* EXERCISE
Take the records below and retype them line by line, from the first line through the one containing "board := b, prgSize"; stop there.

* EXERCISE DATA
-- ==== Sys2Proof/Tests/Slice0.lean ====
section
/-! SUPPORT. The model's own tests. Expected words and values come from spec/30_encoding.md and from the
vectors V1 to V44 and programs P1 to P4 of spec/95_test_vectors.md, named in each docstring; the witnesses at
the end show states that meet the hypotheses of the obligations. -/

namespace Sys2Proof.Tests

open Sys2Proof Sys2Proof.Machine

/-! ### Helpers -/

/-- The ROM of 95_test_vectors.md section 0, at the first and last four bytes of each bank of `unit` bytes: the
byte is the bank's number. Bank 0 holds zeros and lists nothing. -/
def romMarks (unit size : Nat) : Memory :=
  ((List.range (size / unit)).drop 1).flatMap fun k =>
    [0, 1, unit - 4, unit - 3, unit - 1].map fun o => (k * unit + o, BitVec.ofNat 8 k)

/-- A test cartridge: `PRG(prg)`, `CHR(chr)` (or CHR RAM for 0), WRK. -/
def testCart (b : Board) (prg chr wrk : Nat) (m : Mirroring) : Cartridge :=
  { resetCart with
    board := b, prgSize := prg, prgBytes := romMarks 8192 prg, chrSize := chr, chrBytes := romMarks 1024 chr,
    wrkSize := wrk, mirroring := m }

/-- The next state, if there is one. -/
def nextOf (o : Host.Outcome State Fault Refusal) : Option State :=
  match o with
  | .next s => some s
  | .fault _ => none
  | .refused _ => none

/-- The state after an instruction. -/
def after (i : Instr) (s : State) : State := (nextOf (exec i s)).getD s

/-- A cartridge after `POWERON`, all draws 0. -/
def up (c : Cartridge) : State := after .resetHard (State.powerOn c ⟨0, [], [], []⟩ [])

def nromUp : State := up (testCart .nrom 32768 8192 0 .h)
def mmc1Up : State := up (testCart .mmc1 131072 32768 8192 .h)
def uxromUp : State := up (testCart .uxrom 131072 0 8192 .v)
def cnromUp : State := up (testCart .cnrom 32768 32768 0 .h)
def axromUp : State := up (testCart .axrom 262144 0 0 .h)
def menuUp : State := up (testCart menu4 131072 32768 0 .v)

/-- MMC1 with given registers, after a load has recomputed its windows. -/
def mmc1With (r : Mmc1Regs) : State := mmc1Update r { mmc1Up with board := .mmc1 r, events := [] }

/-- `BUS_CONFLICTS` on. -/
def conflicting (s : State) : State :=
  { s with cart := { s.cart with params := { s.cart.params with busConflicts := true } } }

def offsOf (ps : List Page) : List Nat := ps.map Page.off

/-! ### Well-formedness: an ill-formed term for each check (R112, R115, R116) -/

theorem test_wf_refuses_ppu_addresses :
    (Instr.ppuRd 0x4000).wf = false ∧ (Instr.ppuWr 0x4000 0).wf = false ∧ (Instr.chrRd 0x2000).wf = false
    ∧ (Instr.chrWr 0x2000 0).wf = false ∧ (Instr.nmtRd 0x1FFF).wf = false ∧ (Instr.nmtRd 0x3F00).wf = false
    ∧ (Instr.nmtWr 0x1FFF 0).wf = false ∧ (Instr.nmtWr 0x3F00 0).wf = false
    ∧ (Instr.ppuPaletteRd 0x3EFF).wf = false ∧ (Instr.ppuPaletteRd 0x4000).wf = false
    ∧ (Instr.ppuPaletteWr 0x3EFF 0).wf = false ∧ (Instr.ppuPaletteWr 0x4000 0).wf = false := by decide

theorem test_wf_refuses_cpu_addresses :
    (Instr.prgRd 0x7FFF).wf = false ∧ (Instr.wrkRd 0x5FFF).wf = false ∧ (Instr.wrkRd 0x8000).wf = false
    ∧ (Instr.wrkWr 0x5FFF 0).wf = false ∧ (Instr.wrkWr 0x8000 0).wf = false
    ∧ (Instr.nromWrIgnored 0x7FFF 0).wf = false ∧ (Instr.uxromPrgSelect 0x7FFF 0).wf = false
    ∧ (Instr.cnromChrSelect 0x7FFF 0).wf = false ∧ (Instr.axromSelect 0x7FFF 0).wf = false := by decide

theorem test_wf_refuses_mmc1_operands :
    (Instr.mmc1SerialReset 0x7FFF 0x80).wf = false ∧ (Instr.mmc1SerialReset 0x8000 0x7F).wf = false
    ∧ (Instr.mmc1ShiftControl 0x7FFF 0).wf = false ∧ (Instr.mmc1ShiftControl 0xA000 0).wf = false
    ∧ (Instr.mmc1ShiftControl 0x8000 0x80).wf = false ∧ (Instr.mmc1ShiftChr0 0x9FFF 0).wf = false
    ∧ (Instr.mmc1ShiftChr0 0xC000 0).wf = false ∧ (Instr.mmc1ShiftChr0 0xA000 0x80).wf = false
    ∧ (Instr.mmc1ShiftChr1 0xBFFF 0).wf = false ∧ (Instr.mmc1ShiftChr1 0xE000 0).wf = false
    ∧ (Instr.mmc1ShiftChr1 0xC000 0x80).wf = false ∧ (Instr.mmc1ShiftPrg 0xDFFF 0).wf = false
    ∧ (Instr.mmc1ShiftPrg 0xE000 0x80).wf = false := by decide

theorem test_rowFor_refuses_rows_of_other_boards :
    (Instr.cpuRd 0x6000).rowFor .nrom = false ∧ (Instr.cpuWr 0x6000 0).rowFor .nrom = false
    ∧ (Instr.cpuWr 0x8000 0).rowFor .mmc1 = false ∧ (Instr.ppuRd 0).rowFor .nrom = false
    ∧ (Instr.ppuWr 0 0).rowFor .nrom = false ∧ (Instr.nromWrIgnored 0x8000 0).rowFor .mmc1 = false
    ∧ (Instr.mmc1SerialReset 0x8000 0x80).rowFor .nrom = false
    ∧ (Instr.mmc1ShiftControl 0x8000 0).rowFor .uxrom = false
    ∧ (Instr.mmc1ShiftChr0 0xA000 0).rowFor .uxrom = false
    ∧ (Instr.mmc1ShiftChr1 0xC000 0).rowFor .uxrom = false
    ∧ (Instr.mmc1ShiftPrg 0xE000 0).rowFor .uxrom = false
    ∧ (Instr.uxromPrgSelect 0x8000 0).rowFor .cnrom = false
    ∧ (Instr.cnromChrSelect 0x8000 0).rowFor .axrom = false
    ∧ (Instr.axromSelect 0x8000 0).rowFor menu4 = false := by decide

* EXERCISE RESPONSE
-- ==== Sys2Proof/Tests/Slice0.lean ====
section
/-! SUPPORT. The model's own tests. Expected words and values come from spec/30_encoding.md and from the
vectors V1 to V44 and programs P1 to P4 of spec/95_test_vectors.md, named in each docstring; the witnesses at
the end show states that meet the hypotheses of the obligations. -/

namespace Sys2Proof.Tests

open Sys2Proof Sys2Proof.Machine

/-! ### Helpers -/

/-- The ROM of 95_test_vectors.md section 0, at the first and last four bytes of each bank of `unit` bytes: the
byte is the bank's number. Bank 0 holds zeros and lists nothing. -/
def romMarks (unit size : Nat) : Memory :=
  ((List.range (size / unit)).drop 1).flatMap fun k =>
    [0, 1, unit - 4, unit - 3, unit - 1].map fun o => (k * unit + o, BitVec.ofNat 8 k)

/-- A test cartridge: `PRG(prg)`, `CHR(chr)` (or CHR RAM for 0), WRK. -/
def testCart (b : Board) (prg chr wrk : Nat) (m : Mirroring) : Cartridge :=
  { resetCart with
    board := b, prgSize := prg, prgBytes := romMarks 8192 prg, chrSize := chr, chrBytes := romMarks 1024 chr,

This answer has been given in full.